Разведчик Линицкий — страница 30 из 83

И вскоре наткнулся на объявление: требуется кочегар на суконную фабрику. Фабрика располагалась почти в самом центре Белграда. Оттуда были хорошо видны развалины старой турецкой, некогда мощной крепости Калемегдан, куда в последнее время любил захаживать Линицкий и с высоты осматривать город, а также любоваться протекающей снизу красавицей Савой, чуть поодаль дарящей свои воды Дунаю. Особенно любил приходить сюда по вечерам, когда огненно-красное заходящее солнце нависало над самой Савой, ее мутные воды смешивались с темной синькой Дуная, чуть тронутой золотом у правого берега. Любил наблюдать, как все медленно блекнет, чтобы наконец слиться с наступающими с востока сумерками. Далеко за излучиной Дуная краснели черепичные крыши Земуна.

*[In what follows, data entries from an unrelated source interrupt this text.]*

-- ==== Sys2Proof/Laws/Traffic.lean ====
section
/-!
SUPPORT. What a transition sends and what the screen shows while it runs (44_transition.md R253 to R258): each run of bytes
with its events and its effect on the picture, then a byte column, then the steps of the algorithms. Then what a bitmap on
the aligned path sends (43_dma_streamer.md R233).
-/
namespace Sys2Proof.Machine

/-- Once a transfer is complete, a run has recorded its addressing command and its transfer or bus run (R79, R258). -/
theorem State.xferRun_dmaWait_trace {s : State} (y b : Nat) {src : XferSource} {bytes : List Byte}
    (h : s.sourceBytes src bytes.length = bytes) :
    (s.xferRun y b src bytes.length).dmaWait.trace = s.dmaWait.trace ++ s.runEvents y b src bytes := by
  rw [State.dmaWait_trace, State.xferRun_xferBusy, State.xferRun_trace]
  unfold State.runEvents
  cases hd : s.cfg.hasDma
  · simp [h]
  · simp

/-- `t` is reached from `s` inside a flush that has sent `es`, and its screen shows the picture `pic`. -/
structure Sending (s t : State) (es : List Event) (pic : Nat → Nat → Option Byte) : Prop where
  flushing : Flushing s t
  staged : t.stage0 = s.stage0
  trace : t.dmaWait.trace = s.dmaWait.trace ++ es
  shows : ∀ y b, y < s.height → b < s.bpr → Memory.read t.disp (s.offset y b) = pic y b

namespace Sending

variable {s t : State} {es : List Event} {pic : Nat → Nat → Option Byte}

theorem refl (s : State) : Sending s s [] fun y b => Memory.read s.disp (s.offset y b) :=
  ⟨Flushing.refl s, rfl, by simp, fun _ _ _ _ => rfl⟩

/-- Another way to say the picture and the events. -/
theorem congr (h : Sending s t es pic) {fs : List Event} {pic' : Nat → Nat → Option Byte} (he : fs = es)
    (hp : ∀ y b, y < s.height → b < s.bpr → pic' y b = pic y b) : Sending s t fs pic' :=
  ⟨h.flushing, h.staged, he ▸ h.trace, fun y b hy hb => (h.shows y b hy hb).trans (hp y b hy hb).symm⟩

theorem runEvents (h : Sending s t es pic) (y b : Nat) (src : XferSource) (bytes : List Byte) :
    t.runEvents y b src bytes = s.runEvents y b src bytes := by
  unfold State.runEvents
  rw [h.flushing.kept.cfg]

/-- A run of framebuffer bytes. -/
theorem fbRun (h : Sending s t es pic) {y b n : Nat} (hb : b < s.bpr) (hr : s.offset y b + n ≤ s.height * s.bpr) :
    Sending s (t.xferRun y b (.fb (t.offset y b)) n) (es ++ s.fbRunEvents y b n) fun y' b' =>
      if s.offset y b ≤ s.offset y' b' ∧ s.offset y' b' < s.offset y b + n then some (s.fbByte y' b') else pic y' b' := by
  obtain ⟨h1, h2⟩ := h.flushing.xferFb hb hr
  refine ⟨h1, ?_, ?_, fun y' b' hy' hb' => ?_⟩
  · rw [State.xferRun_frame]
    exact h.staged
  · have hs : t.sourceBytes (.fb (t.offset y b)) ((List.range n).map fun j => s.fbAt (s.offset y b + j)).length =
        (List.range n).map fun j => s.fbAt (s.offset y b + j) := by
      simp [State.sourceBytes, h.flushing.offset, h.flushing.fbAt]
    have e := State.xferRun_dmaWait_trace y b hs
    simp only [List.length_map, List.length_range] at e
    rw [e, h.runEvents, h.trace, h.flushing.offset, List.append_assoc]
    rfl
  · rw [h2]
    split
    · rfl
    · exact h.shows y' b' hy' hb'
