theorem blitAlignedRow (x y : Int) (bw p : Nat) (acc : State × Nat) (r : Nat) :
    SendsWhole acc.1 (Machine.blitAlignedRow x y bw p acc r).1 := by
  have hline := setLine acc.1 (acc.1.streamRow p (r * bw) bw)
  unfold Machine.blitAlignedRow
  simp only
  split
  · exact hline.trans ((setStage _ _ _).trans ((bulkWriteRun _ _ _ _ _).trans (storeShadow _ _ _ _)))
  · exact hline

theorem blitAligned (x y : Int) (bw bh p : Nat) (s : State) : SendsWhole s (Machine.blitAligned x y bw bh p s) := by
  unfold Machine.blitAligned
  induction bh with
  | zero => exact refl s
  | succ n ih =>
    rw [List.range_succ, List.foldl_append]
    exact ih.trans (blitAlignedRow x y bw p _ n)

theorem blitGeneric (x y : Int) (bw bh p : Nat) (m : Mode) (s : State) :
    SendsWhole s (Machine.blitGeneric x y bw bh p m s) :=
  foldl (fun t _ => (setLine t _).trans (hLine m x _ _ _)) _ s

theorem blitStream (x y : Int) (bw bh p : Nat) (m : Mode) (s : State) :
    SendsWhole s (Machine.blitStream x y bw bh p m s).1 := by
  have hdrawn (st : Strategy) : SendsWhole s (blitBy st x y bw bh p m s) := by
    cases st with
    | fullScreen => exact blitFullScreen p s
    | aligned => exact blitAligned x y bw bh p s
    | generic => exact blitGeneric x y bw bh p m s
  exact (hdrawn _).trans (dmaWait _)

/-! #### Glyphs and text -/

theorem drawGlyphAt (m : Mode) (x y : Int) (cp : Word) (s : State) :
    SendsWhole s (Machine.drawGlyphAt m x y cp s).state := by
  unfold Machine.drawGlyphAt
  split
  · exact refl s
  · simp only
    split
    · exact refl s
    · split
      · exact refl s
      · exact blitStream _ _ _ _ _ m s

theorem checkRight {mt : Metrics} (h : s.checkRight mt = some t) : SendsWhole s t := by
  rw [State.checkRight_cases] at h
  split at h
  · exact Option.some.inj h ▸ refl s
  · split at h
    · exact Option.some.inj h ▸ silent rfl rfl
    · split at h
      · exact Option.some.inj h ▸ refl s
      · cases h

theorem putCharCore (m : Mode) (cp : Word) (s : State) : SendsWhole s (Machine.putCharCore m cp s).1 := by
  unfold Machine.putCharCore
  split
  · exact silent rfl rfl
  · split
    · exact silent rfl rfl
    · split
      · exact refl s
      · split
        · exact refl s
        · rename_i hr
          refine (checkRight hr).trans ?_
          split
          · exact (drawGlyphAt m _ _ cp _).trans (silent rfl rfl)
          · exact refl _

theorem emitString (m : Mode) (cps : List Word) (s : State) : SendsWhole s (Machine.emitString m cps s).1 := by
  induction cps generalizing s with
  | nil => exact refl s
  | cons cp cps ih =>
    have hchar := putCharCore m cp s
    unfold Machine.emitString
    split
    · rename_i t hp
      rw [hp] at hchar
      exact hchar
    · rename_i t hp
      rw [hp] at hchar
      exact hchar.trans (ih t)

end SendsWhole

/-! ### Commands -/

/-- The command answers a next state, and has sent whole transfers on the way to it. -/
def AnswersWhole (s : State) (r : Result) : Prop := ∃ t, r = .next t ∧ SendsWhole s t

namespace AnswersWhole

variable {s v t : State}

/-- The end of a command records no event, nor does it touch the guard (R271). -/
theorem ends (h : SendsWhole s v) (hx : t.xferBusy = v.xferBusy) (ht : t.trace = v.trace) : AnswersWhole s (.next t) :=
  ⟨t, rfl, h.trans (.silent hx ht)⟩

/-- A check that a command makes before it does anything (R276). -/
theorem guard {p : Prop} [Decidable p] {c : Code} {r0 r1 r2 r3 : Word} {r : Result} (h : AnswersWhole s r) :
    AnswersWhole s (if p then failWith c s r0 r1 r2 r3 else r) := by
  split
  · exact ends (.refl s) rfl rfl
  · exact h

Недолго думая, Леонид направился на эту фабрику.

Еще в 1897 году немцы на паях с местным промышленником Александром Обрадовичем открыли в Белграде полотняную фабрику, а год спустя немец Михель в сербской столице открыл уже суконную фабрику. Однако война внесла свои коррективы – немецких фабрикантов здесь не очень-то жаловали, и они вынуждены были распродавать свои активы. В Белград хлынули богатые промышленники из богатого южного города Лесковца, и, таким образом, суконная фабрика оказалась выкупленной Костой Иличем.

Илич знал, что владельцы суконного завода в Парачине, братья Владо и Славко Теокаревичи, охотно принимали на работу русских, доверяя им даже ответственные посты – электрическую станцию, счетоводство, заведовать складами. А группа казаков даже охраняла заводской комплекс. Потому и никаких проблем в том, чтобы взять кочегаром молодого русского парня, он не видел. И вот уже Леонид Линицкий оказался на большом предприятии, где работало несколько сот человек.

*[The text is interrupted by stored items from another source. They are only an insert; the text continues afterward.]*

/-- A value held by a point, its value time, and the age-capped mark (R40, R48). -/
structure StoredValue where
  value : Value
  time : Time
  capped : Bool
  deriving DecidableEq, Repr

/-- A due time of the poll schedule with its due cap: `capped` once the due cap has been taken (R37). -/
structure Due where
  time : Time
  capped : Bool
  deriving DecidableEq, Repr

/-- The transaction in flight for a point (R7); no transaction is the absence of this field. -/
inductive FlightKind where
  | poll
  | refreshPoll
  | guard
  | write
  | verify
  deriving DecidableEq, Repr

/-- A point's in flight field with the start due kept beside it (R7, R37). -/
structure Flight where
  kind : FlightKind
  startDue : Option Due
  deriving DecidableEq, Repr

/-- A set of notification categories (R8, TABLE 11-2). -/
structure SubSet where
  value : Bool
  alarm : Bool
  quality : Bool
  command : Bool
  deriving DecidableEq, Repr

/-- The state of a slot that holds a point (R1, TABLE 1-3). RETIRING carries its retire requester (R8). -/
inductive PointState where
  | held
  | active
  | retiring (requester : Port)
  deriving DecidableEq, Repr

/-! ### The command sub-record (Sections 1.3 and 4) -/

/-- Why a command failed (TABLE 1-2). -/
inductive FailCause where
  | noNode
  | noAccept
  | check
  | mismatch
  | expired
  deriving DecidableEq, Repr

/-- A commanded value with its issuing port (TABLE 1-2). -/
structure Issued where
  value : Value
  issuer : Port
  deriving DecidableEq, Repr

/-- A next value with its own issuing port and deadline, and the mark of R82. -/
structure NextValue where
  issued : Issued
  deadline : Option Time
  expired : Bool
  deriving DecidableEq, Repr

/-- The command state with the fields that are present in it (TABLE 4-1). -/
inductive Stand where
  | noCommand
  | pending (v : Issued) (deadline : Option Time)
  | queued (v : Issued) (deadline : Option Time)
  | writing (v : Issued) (next : Option NextValue)
  | verifying (v : Issued) (next : Option NextValue)
  | confirmed (v : Issued)
  | failed (v : Issued) (cause : FailCause)
  deriving DecidableEq, Repr

/-- The command sub-record of an OUTPUT (TABLE 1-2). -/
structure Command where
  stand : Stand
  attempts : Nat
  confirmedValue : Option Value
  restore : Bool
  deriving DecidableEq, Repr

/-- The point record (TABLE 1-1). An OUTPUT is a point that carries a command sub-record. Its next due stands in the
segment's poll schedule, and the stale expiry it carries is `staleDue`. -/
structure Point where
  state : PointState
  segment : SegId
  address : Address
  item : Byte
  width : Width
  signed : Bool
  period : Option Interval
  staleLimit : Option Interval
  alertDriven : Bool
  limits : Option Limits
  deadband : Option Value
  value : Option StoredValue
  reported : Option Value
  quality : Quality
  failures : Nat
  alarm : Alarm
  late : Bool
  inFlight : Option Flight
  rhythmDue : Option Due
  staleDue : Option Time
  owner : Option Port
  subscriptions : PerPort SubSet
  fresh : PerPort Bool
  marks : PerPort Bool
  command : Option Command
  deriving DecidableEq, Repr

/-- One slot: its generation, and its point while it is not FREE (R1). -/
structure Slot where
  generation : Generation
  point : Option Point
  deriving DecidableEq, Repr

/-- A handle: a slot and the generation it carried (1.1). -/
structure Handle where
  slot : SlotNo
  generation : Generation
  deriving DecidableEq, Repr

/-! ### The node directory (Section 5) -/

/-- The presence of a node (R91). -/
inductive Presence where
  | unconfirmed
  | present
  | lost
  deriving DecidableEq, Repr

/-- A next probe time and whether its probe is marked due (R97). -/
structure ProbeTime where
  time : Time
  due : Bool
  deriving DecidableEq, Repr

/-- A node directory entry (TABLE 5-1). -/
structure NodeEntry where
  segment : SegId
  address : Address
  presence : Presence
  points : Nat
  misses : Nat
  probe : Option ProbeTime
  deriving DecidableEq, Repr

/-! ### A segment: its engine, its collections and its scan context (Sections 2, 4, 6 and 7) -/

/-- The segment states (R127). -/
inductive SegState where
  | off
  | up
  | recovering
  | down
  deriving DecidableEq, Repr

/-- The two speeds (R105). -/
inductive Speed where
  | kbit100
  | kbit400
  deriving DecidableEq, Repr

/-- What began a recovery (TABLE 7-1). -/
inductive RecoveryCause where
  | contest
  | timeout
  | stuck
  | enable
  | restart
  deriving DecidableEq, Repr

Некоторое время Линицкий присматривался. К работе, к людям, к директору. Поначалу уставал, постепенно привык. К тому же пока его устраивало то, что здесь ему платили больше, чем на стройке – до полутора тысяч динар. На эти деньги можно не только снять недорогое жилье, но и что-то еще откладывать, хотя сербы на этой работе получали больше. Однако мысль о социальной несправедливости и здесь не покидала его, но до поры до времени он себя не выпячивал, искал профсоюзных вожаков. Узнал, что на фабрике даже работало несколько членов компартии. Это его обрадовало: наверняка через них можно каким-нибудь образом переправить письма в Россию. Желание установить контакты с родиной и быть ей полезным хоть в чем-то не покидало с момента отплытия из Крыма. Но до сих пор Москва с ним ни на какие контакты не шла.

В одном из цехов прорвало котел отопления. Мастер котельной чертыхнулся и толкнул в бок Линицкого.

– Пошли, проверим, что там случилось.

Леонид отряхнул от угольной пыли комбинезон, вытер ветошью руки, бросил ее в кучу других тряпок, надел на голову фуражку и отправился вслед за мастером в пострадавший цех. Он впервые попал в это огромное, с высокими потолками помещение. Не столько шел, сколько разглядывал его. А там уже суетились ткачихи и суконщицы, на кого-то в углу цеха кричал мастер смены. Линицкий даже не заметил, как едва не столкнулся с невысокой, светловолосой, стройной девушкой.

– О, простите!

– Вы – русский? – вместо извинения спросила девушка.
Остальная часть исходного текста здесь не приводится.